» Exercise requirements
Provide the data again in its entirety, exactly as given.

» Material provided
-- ==== Sys2Proof/Machine/Dispatch.lean ====
section
/-! DEFINITION. The dispatch: one arm per constructor of `Instr`, each a call of its meaning. -/

namespace Sys2Proof.Machine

» Solution below
-- ==== Sys2Proof/Machine/Dispatch.lean ====
section
/-! DEFINITION. The dispatch: one arm per constructor of `Instr`, each a call of its meaning. -/

namespace Sys2Proof.Machine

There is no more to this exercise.